**What the task requires:**
From the data below, copy exactly the lines that lie between the one holding "copy : Option Nat" and the one holding "it arrived. -/", including both, and nothing more.
(Provided data Opens)
/-- The peal loader and the swap machine beside their registers (R46-R64). -/
structure Peal where
  /-- The flash slot being copied. -/
  copy : Option Nat
  /-- The load in progress is the boot's own (R46, R398), of slot SYS_BOOT_STATUS.SLOT. -/
  boot : Bool
  /-- The verifier runs on a delta (R53). -/
  delta : Bool
  armed : Option Armed
  fade : Option Fade
  /-- Verified structures of the staged plane: what VERIFIED means for its bytes, by plane (0 A, 1 B). -/
  cfgs : Tbl (Option Cfg)
deriving DecidableEq, Repr

/-- A heartbeat of the peer as received (R350). `same`: its BLOCK was the receiver's own index when it arrived. -/
structure Heartbeat where
  blk : Nat
  state : Nat
  role : Nat
  isYield : Bool
  presetOk : Bool
  presetValid : Bool
  verdict : Nat
  evidence : Nat
  handover : Nat
  cycles : Nat
  gen : Nat
  serial : List Byte
  hash : List Byte
  digests : List Nat
  same : Bool
deriving DecidableEq, Repr

/-- Flam beside its registers (R340-R359). -/
structure Flm where
  /-- Flam operates: the live plane has FLAM_MIRROR and ENABLE was 1 at its load (R342). -/
  operates : Bool
  /-- The peer's last heartbeats, newest first. -/
  beats : List Heartbeat
  /-- Consecutive blocks whose heartbeat was missing. -/
  missed : Nat
  /-- Own digests of the last data blocks: (data block, one digest per group), newest first. -/
  digests : List (Nat × List Nat)
  /-- Data blocks in a row that disagreed, and that agreed. -/
  disagree : Nat
  agree : Nat
  /-- Evidence of the last blocks, newest first, and the counters as last seen (R352). -/
  evidence : List Nat
  seen : List Nat
  /-- A decided handover or takeover: T and its cause (R354). -/
  plan : Option (Nat × Nat)
  /-- A handover asked for: the block not before which T may lie (R360). -/
  asked : Option Nat
  /-- An SMP forced handover waits for the next boundary (R354). -/
  forced : Bool
  /-- The peer pulls FLAM_OWN, and FLAM_SEL. -/
  ownPeer : Bool
  selPeer : Bool
  /-- Blocks until the checks of R357 are made again. -/
  recheck : Nat
  verdict : Nat
  /-- Bytes of the bulk still to send (ACTIVE) or to receive (RESYNC). -/
  bulk : Nat
  /-- The last chunk is installed at this block (R358): data blocks are compared from the one before it. -/
  compareAt : Option Nat
  /-- Chunks and items received, by the block at which they apply. -/
  chunks : List (Nat × List ChunkObj × Bool)
  items : List MirrorItem
  /-- Source ranges of the last blocks, own and the peer's: (block, ranges), newest first (R347). -/
  own : List (Nat × List (Nat × List Nat))
  peer : List (Nat × List (Nat × List Nat))
  /-- The block at which MIRROR_GEN last rose. -/
  genAt : Option Nat
  /-- Blocks of wait-to-restore left (R359). -/
  wtr : Nat
  /-- A paired realignment: the boundary at which the indices are compared (R349). -/
  realignAt : Option Nat
  /-- The AO island has released FLAM_OWN because no token came for 2 block periods (R340). -/
  ownFree : Bool
deriving DecidableEq, Repr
(Provided data Closes)
**Exercise result:**
  copy : Option Nat
  /-- The load in progress is the boot's own (R46, R398), of slot SYS_BOOT_STATUS.SLOT. -/
  boot : Bool
  /-- The verifier runs on a delta (R53). -/
  delta : Bool
  armed : Option Armed
  fade : Option Fade
  /-- Verified structures of the staged plane: what VERIFIED means for its bytes, by plane (0 A, 1 B). -/
  cfgs : Tbl (Option Cfg)
deriving DecidableEq, Repr

/-- A heartbeat of the peer as received (R350). `same`: its BLOCK was the receiver's own index when it arrived. -/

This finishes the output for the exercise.